Record excerpts below:

/-- A store that the unit of entry `r` on MXE reads is uncorrectable (R411). -/
def mxeFlaw (s : State) (x : CtxId) (r : Run) (f : Store) : Option State :=
  match r.x, f with
  | .nest c u _ _, f => nestFlaw s x r c u f
  | .plain, .bank i row =>
    let (b, r0, _, _) := rowWord r.a
    if fldN r.hdr 0 8 = 1 ∧ i = b ∧ row = r0 + r.prog then some (bankError s x .mxe r f) else none
  | _, _ => none

/-- One unit of an MGO. -/
def nestWork (s : State) (x : CtxId) (r : Run) : State :=
  match r.x with
  | .nest c u old ev => nestUnit s x r c u old ev
  | _ => markDone s x .mxe

/-! ### The engine -/

/-- The interlock of an MXE head (R214, R224): a slot of the context that its nest reads is not READY. -/
def mxeReady (s : State) (x : CtxId) (d : List Byte) : Option Nat :=
  if entryCode d ≠ 0 then none
  else match shadowNest (s.cx x) (BitVec.ofNat 8 (dfield d 40 1)) with
  | none => none
  | some c =>
    if c.slotSet.any fun i =>
      let v := s.slot (BitVec.ofNat 6 i)
      v.own == x && (v.state == 1 || v.state == 2 || v.state == 4) then some 10 else none

/-- The checks and effects at the start of an MXE entry. -/
def mxeBegin (s : State) (x : CtxId) (r : Run) : Except Flt State :=
  match fldN r.hdr 0 8 with
  | 0 => mgoBegin s x r
  | 1 => match areadFault s x r with | some f => .error f | none => .ok s
  | _ => match alignFlt s x 32 5 (va56 r.b) with | some f => .error f | none => .ok s

/-- One unit of work of an MXE entry. -/
def mxeWork (s : State) (x : CtxId) (r : Run) : State :=
  match s.core.flaw.bind (mxeFlaw s x r) with
  | some t => t
  | none => match fldN r.hdr 0 8 with
  | 0 => nestWork s x r
  | 1 => areadWork s x r
  | _ => cbldWork s x r

/-- What the completion of an MXE entry does to slots and shadow set (R214, R223). -/
def mxeEnd (s : State) (x : CtxId) (r : Run) : State :=
  if fldN r.hdr 0 8 ≠ 0 then s
  else
    let s := match nestOf r with
      | none => s
      | some c => c.slotSet.foldl (fun s i =>
          if (s.slot (BitVec.ofNat 6 i)).state = 4 ∧ (s.slot (BitVec.ofNat 6 i)).own = x then
            modSlot s (BitVec.ofNat 6 i) fun v => if v.relp then v.freed else { v with state := 3 }
          else s) s
    s.modCx x fun c => { c with shadow := c.shadow.map fun h => match h with
      | some (n, seq) => if seq = r.seq then none else some (n, seq)
      | none => none }

/-! ### The instructions (R219, R223) -/

/-- The lowest free shadow set (R223). -/
def freeSet (c : Ctx) : Option Nat := c.shadow.toList.findIdx? (·.isNone)

/-- The configuration that an MGO commits: MXC0 to MXC9, MXC6 from s[a] when a ≠ 0 (R223). -/
def mgoNest (s : State) (a : BitVec 6) : NestCfg :=
  let c := s.cx s.core.cur
  if a = 0 then c.mxc else c.mxc.set 6 (s.reg a)

/-- MGO (R223): waits for a shadow set, commits the nest and appends its entry. -/
def execMgo (sync : BitVec 16) (a t : BitVec 6) (cb : BitVec 8) (s : State) : Host.Outcome State Fault Refusal :=
  retire s 2 (
    let x := s.core.cur
    match freeSet (s.cx x) with
    | none => .wait 12
    | some k =>
      if hazard s [a, t] [] then .wait 15
      else
      let n := mgoNest s a
      match command s .mxe 0 sync a 0 0 t cb false [BitVec.ofNat 8 k] (fun _ _ _ _ => namesNest n) with
      | .done s => .done (s.modCx x fun c => { c with shadow := c.shadow.setIfInBounds k (some (n, (c.eq .mxe).qlast)) })
      | r => r)

/-- AREAD (R219). -/
def execAread (sync : BitVec 16) (a b c t : BitVec 6) (cb : BitVec 8) (s : State) : Host.Outcome State Fault Refusal :=
  retire s 2 (command s .mxe 1 sync a b c t cb false [] namesRead)

end Sys2Proof.Machine
end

End of Record excerpts.

What the exercise asks – From the records above, give again exactly the lines running from the line with "modSlot s (BitVec.ofNat" to the line with "def freeSet (c", inclusive.

Task solution –
            modSlot s (BitVec.ofNat 6 i) fun v => if v.relp then v.freed else { v with state := 3 }
          else s) s
    s.modCx x fun c => { c with shadow := c.shadow.map fun h => match h with
      | some (n, seq) => if seq = r.seq then none else some (n, seq)
      | none => none }

/-! ### The instructions (R219, R223) -/

/-- The lowest free shadow set (R223). -/
def freeSet (c : Ctx) : Option Nat := c.shadow.toList.findIdx? (·.isNone)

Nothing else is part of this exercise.